* [DATA FOR THIS TASK]
/-- Decides the COMMIT of unit `n`. -/
def State.decideUnit (s : State) (n : Nat) : State :=
  let s := s.setBit (ACQ_CTRL.COMMIT n) false
  if s.acqBusy n then (s.admReject 2 n none).setBit (ACQ_STAT.CFG_REJ n) true
  else if s.acqBadConfig n then s.admReject 3 n none
  else
    let fig := s.acqFigure n
    let total := admTotal s.maxPlays (listSet s.admFigures n fig)
    if s.admLimit < total then s.admReject 1 n (some (total - s.admLimit)) else s.acqAccept n fig

/-- ADMISSION_DECIDE: the oldest admission request is evaluated. -/
def execAdmissionDecide (s : State) : Host.Outcome State Fault Refusal :=
  match s.admQueue with
  | [] => .next s
  | r :: rest =>
    let s := { s with admQueue := rest }
    match r with
    | .unit n => .next (s.decideUnit n)
    | .plays v =>
      let total := admTotal v s.admFigures
      if s.admLimit < total then .next (s.admReject 1 16 (some (total - s.admLimit)))
      else .next ({ s with maxPlays := v }.set SYN_STREAM_CFG.MAX_PLAYS v).showTotal
    | .limit v =>
      if Nat.min 90000 v < admTotal s.maxPlays s.admFigures then .next (s.admReject 4 17 none)
      else .next (s.set ADM_CFG.LIMIT v).showTotal

/-- Appends an admission request (R238). -/
def State.request (s : State) (r : AdmReq) : State := { s with admQueue := s.admQueue ++ [r] }

/-- ACQ_COMMIT: in IDLE, READY or DONE an admission request; in any other state it is ignored with CFG_REJ and rejected as
BUSY (R223, R239). -/
def execAcqCommit (n : Fin 16) (s : State) : Host.Outcome State Fault Refusal :=
  if s.acqBusy n then .next ((s.admReject 2 n none).setBit (ACQ_STAT.CFG_REJ n) true)
  else .next ((s.setBit (ACQ_CTRL.COMMIT n) true).request (.unit n))

def execAdmLimitWrite (v : BitVec 24) (s : State) : Host.Outcome State Fault Refusal := .next (s.request (.limit v.toNat))
def execMaxPlaysWrite (v : BitVec 8) (s : State) : Host.Outcome State Fault Refusal := .next (s.request (.plays v.toNat))

/-! ## Arming (R232) -/

/-- The arm tick has come too late: the flag and the notice. -/
def State.armLate (s : State) (n : Nat) : State := (s.setBit (ACQ_STAT.ARM_LATE n) true).raise Src.ACQ_ARM_LATE (slot n)

/-- The acquisition units of a twin that is not SOLO or ACTIVE are held in READY (R341). -/
def State.acqHeld (s : State) : Bool := !(s.twinRole == 0 || s.twinRole == 5)

/-- ACQ_ARM: READY or DONE arms at ACQ_ARM_TICK, or in the tick after the write; an arm tick not ahead arms in the next tick
and is late. A group master holds an ARM flit with the same tick. -/
def execAcqArm (n : Fin 16) (s : State) : Host.Outcome State Fault Refusal :=
  let st := s.acqState n
  if !(st == acqSt.ready || st == acqSt.done) || s.acqHeld then .next (s.setBit (ACQ_STAT.CFG_REJ n) true)
  else
    let timed := s.acqBit n (ACQ_GRP.ARM_AT n)
    let at_ := s.pair (R.ACQ_ARM_TICK_LO n)
    let t := if timed && Tick.before s.tick at_ then at_ else s.tick + 1
    let s := s.when (timed && !Tick.before s.tick at_) (·.armLate n)
    let s := (s.setBit (ACQ_CTRL.ARM n) true).modAcq n (fun a => { a with armAt := some t })
    .next (s.when (s.acqBit n (ACQ_GRP.EN n) && s.acqBit n (ACQ_GRP.MASTER n)) (fun s =>
      { s with armHeld := s.armHeld ++ [(n.val, if timed then at_ else t)] }))

/-- The engine enters state `i` in tick `t` (R228). -/
def State.trgEnter (s : State) (n i : Nat) (t : Tick) : State :=
  (s.modAcq n (fun a => { a with idx := i, since := t, count := 0, lastCount := none, levelArmed := false })).set
    (ACQ_STAT.TSTATE n) i

/-- The unit moves to ARMED and its trigger engine enters TRG[0] in tick `t`; everything a capture gathers starts anew. -/
def State.acqArmNow (s : State) (n : Nat) (t : Tick) : State :=
  let s := s.modAcq n (fun a => { a with
    armAt := none, armSeen := [], running := true, fire := none, late := false, captured := false, avgErr := false, cov := [],
    slots := [], lastClose := [], counts := [], done := [], lost := 0, notRec := 0, ending := none })
  let s := (s.setBit (ACQ_CTRL.ARM n) false).set (ACQ_STAT.STATE n) acqSt.armed
  s.trgEnter n 0 t

/-! ## Firing (R229 to R231) -/

/-- Adopts fire tick `f`: FIRED, and the trigger engine stops. -/
def State.adoptFire (s : State) (n : Nat) (f : Tick) : State :=
  let s := s.modAcq n (fun a => { a with fire := some f, running := false })
  (s.set (ACQ_STAT.STATE n) acqSt.fired).capture (R.ACQ_FIRE_TICK_LO n) f

/-- A detection in tick `d` (R229): a group unit also sends a FIRE to the group. -/
def State.detect (s : State) (n : Nat) (d : Tick) : State :=
  let f := d + BitVec.ofNat 48 (s.acqGet n (ACQ_TRG_CFG.FIRE_DELAY n))
  let g := BitVec.ofNat 8 (s.acqGet n (ACQ_GRP.ID n))
  let s := s.when (s.acqBit n (ACQ_GRP.EN n)) (fun s =>
    { s with flitsOut := s.flitsOut ++ [(FlitBody.fire g f, d + 4)], localFires := s.localFires ++ [(g, f, d + 4)] })
  s.adoptFire n f

/-- A received FIRE with fire tick `f` (R230, R231). -/
def State.fireReceive (s : State) (n : Nat) (f : Tick) : State :=
  let ahead := decide (2 ≤ Tick.diff s.tick f)
  let a := s.acq n
  let st := s.acqState n
  let late (s : State) : State := (s.setBit (ACQ_STAT.FIRE_LATE n) true).raise Src.ACQ_FIRE_LATE (slot n)
  if st = acqSt.armed then
    if ahead then s.adoptFire n f
    else
      let s := (late s).modAcq n (fun a => { a with fire := some f, running := false, ending := some (s.tick, 2) })
      s.set (ACQ_STAT.STATE n) acqSt.done
  else if st = acqSt.fired then
    match a.fire with
    | some f0 =>
      if !Tick.before f f0 then s
      else if ahead then s.adoptFire n f
      else (late s).modAcq n (fun a => { a with late := true })
    | none => s
  else s

/-- Unit `n` is a member of group `g`. -/
def State.acqInGroup (s : State) (n : Nat) (g : BitVec 8) : Bool :=
  s.acqBit n (ACQ_GRP.EN n) && s.acqGet n (ACQ_GRP.ID n) == g.toNat

/-! ## The trigger engine (R227, R228) -/

/-- The state in force completes in tick `d`: it detects, or enters NEXT. -/
def State.trgComplete (s : State) (n : Nat) (d : Tick) : State :=
  let i := (s.acq n).idx
  if s.acqBit n (TRG_COND.LAST n i) then s.detect n d else s.trgEnter n (s.acqGet n (TRG_COND.NEXT n i)) d

/-- The engine runs, and its state has condition `src`. -/
def State.trgOn (s : State) (n src : Nat) : Bool :=
  s.acqState n == acqSt.armed && (s.acq n).running && s.acqGet n (TRG_COND.SRC n (s.acq n).idx) == src

/-- The first tick in which the state's condition counts, and the tick from which it no longer does (WINDOW). -/
def State.trgSpan (s : State) (n : Nat) : Tick × Option Tick :=
  let a := s.acq n
  let time := BitVec.ofNat 48 (s.acqGet n (TRG_TIMER.TIME n a.idx))
  match s.acqGet n (TRG_TIMER.MODE n a.idx) with
  | 1 => (Tick.max (a.since + 1) (a.since + time), none)
  | 2 => (a.since + 1, some (a.since + time))
  | _ => (a.since + 1, none)

/-- An occurrence of condition `src` with count tick `d`: it counts at most once a tick, and completing the count completes
the state. -/
def State.trgOccur (s : State) (n src : Nat) (d : Tick) : State :=
  let a := s.acq n
  let (from_, until_) := s.trgSpan n
  let inside := Tick.le from_ d && (match until_ with | some u => Tick.before d u | none => true)
  if !s.trgOn n src || s.acqGet n (TRG_TIMER.MODE n a.idx) == 3 || !inside || a.lastCount == some d then s
  else
    let s := s.modAcq n (fun a => { a with count := a.count + 1, lastCount := some d })
    if Nat.max 1 (s.acqGet n (TRG_COUNT.COUNT n a.idx)) ≤ a.count + 1 then s.trgComplete n d else s

/-- A measure window opens on demodulator `k` (condition MEASURE). -/
def State.trgMeasure (s : State) (n k : Nat) : State :=
  s.when ((s.acqGet n (TRG_COND.SEL n (s.acq n).idx)).testBit k) (·.trgOccur n 1 s.tick)

/-- A decision of this device is delivered (condition DECISION). -/
def State.trgDecision (s : State) (n : Nat) (d : Decision) : State :=
  let i := (s.acq n).idx
  let hit := !d.remote && s.acqGet n (TRG_COND.SEL n i) % 256 == d.src.toNat &&
    (s.acqGet n (TRG_COND.MASK n i)).testBit d.state.toNat && (d.valid || !s.acqBit n (TRG_COND.VALID_ONLY n i))
  s.when hit (·.trgOccur n 2 s.tick)

/-- The samples of one pin tick pass the level test (condition LEVEL), with count tick `d`. -/
def State.trgLevel (s : State) (n : Nat) (xs : List Int) (d : Tick) : State :=
  if !s.trgOn n 3 then s
  else
    let i := (s.acq n).idx
    let lev : Int := (BitVec.ofNat 18 (s.acqGet n (ACQ_LEVEL.LEVEL n))).toInt
    let hys : Int := s.acqGet n (ACQ_LEVEL.HYST n)
    let fall := s.acqBit n (TRG_COND.EDGE n i)
    let (armed, hit) := xs.foldl (fun (acc : Bool × Bool) x =>
      let (armed, hit) := acc
      let reach := if fall then decide (x ≤ lev) else decide (lev ≤ x)
      let re := if fall then decide (lev + hys < x) else decide (x < lev - hys)
      if armed && reach then (false, true) else (armed || re, hit)) ((s.acq n).levelArmed, false)
    let s := s.modAcq n (fun a => { a with levelArmed := armed })
    s.when hit (·.trgOccur n 3 d)

/-- TRG_TIMER_EXPIRY: a WINDOW whose count is not complete sends the engine to TRG[0]; a DELAY completes its state. At the
end of a HOLDOFF the condition begins to count. -/
def execTrgTimerExpiry (n : Fin 16) (s : State) : Host.Outcome State Fault Refusal :=
  let a := s.acq n
  let t := a.since + BitVec.ofNat 48 (s.acqGet n (TRG_TIMER.TIME n a.idx))
  if !(s.acqState n == acqSt.armed && a.running) || Tick.before s.tick t then .next s
  else match s.acqGet n (TRG_TIMER.MODE n a.idx) with
    | 2 => .next (s.trgEnter n 0 t)
    | 3 => .next (s.trgComplete n t)
    | _ => .next s

/-- ALWAYS_COUNT_COMPLETE: a state on ALWAYS counts every tick, and completes when TRG_COUNT of them have counted. -/
def execAlwaysCountComplete (n : Fin 16) (s : State) : Host.Outcome State Fault Refusal :=
  let a := s.acq n
  let (from_, until_) := s.trgSpan n
  let d := from_ + BitVec.ofNat 48 (Nat.max 1 (s.acqGet n (TRG_COUNT.COUNT n a.idx)) - 1)
  let inside := match until_ with | some u => Tick.before d u | none => true
  if !s.trgOn n 0 || s.acqGet n (TRG_TIMER.MODE n a.idx) == 3 || !inside || Tick.before s.tick d then .next s
  else .next (s.trgComplete n d)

* [WHAT NEEDS TO BE DONE] Looking at the data above, give the number of lines that include "timed"; add nothing else.

* [EXERCISE ANSWER] 4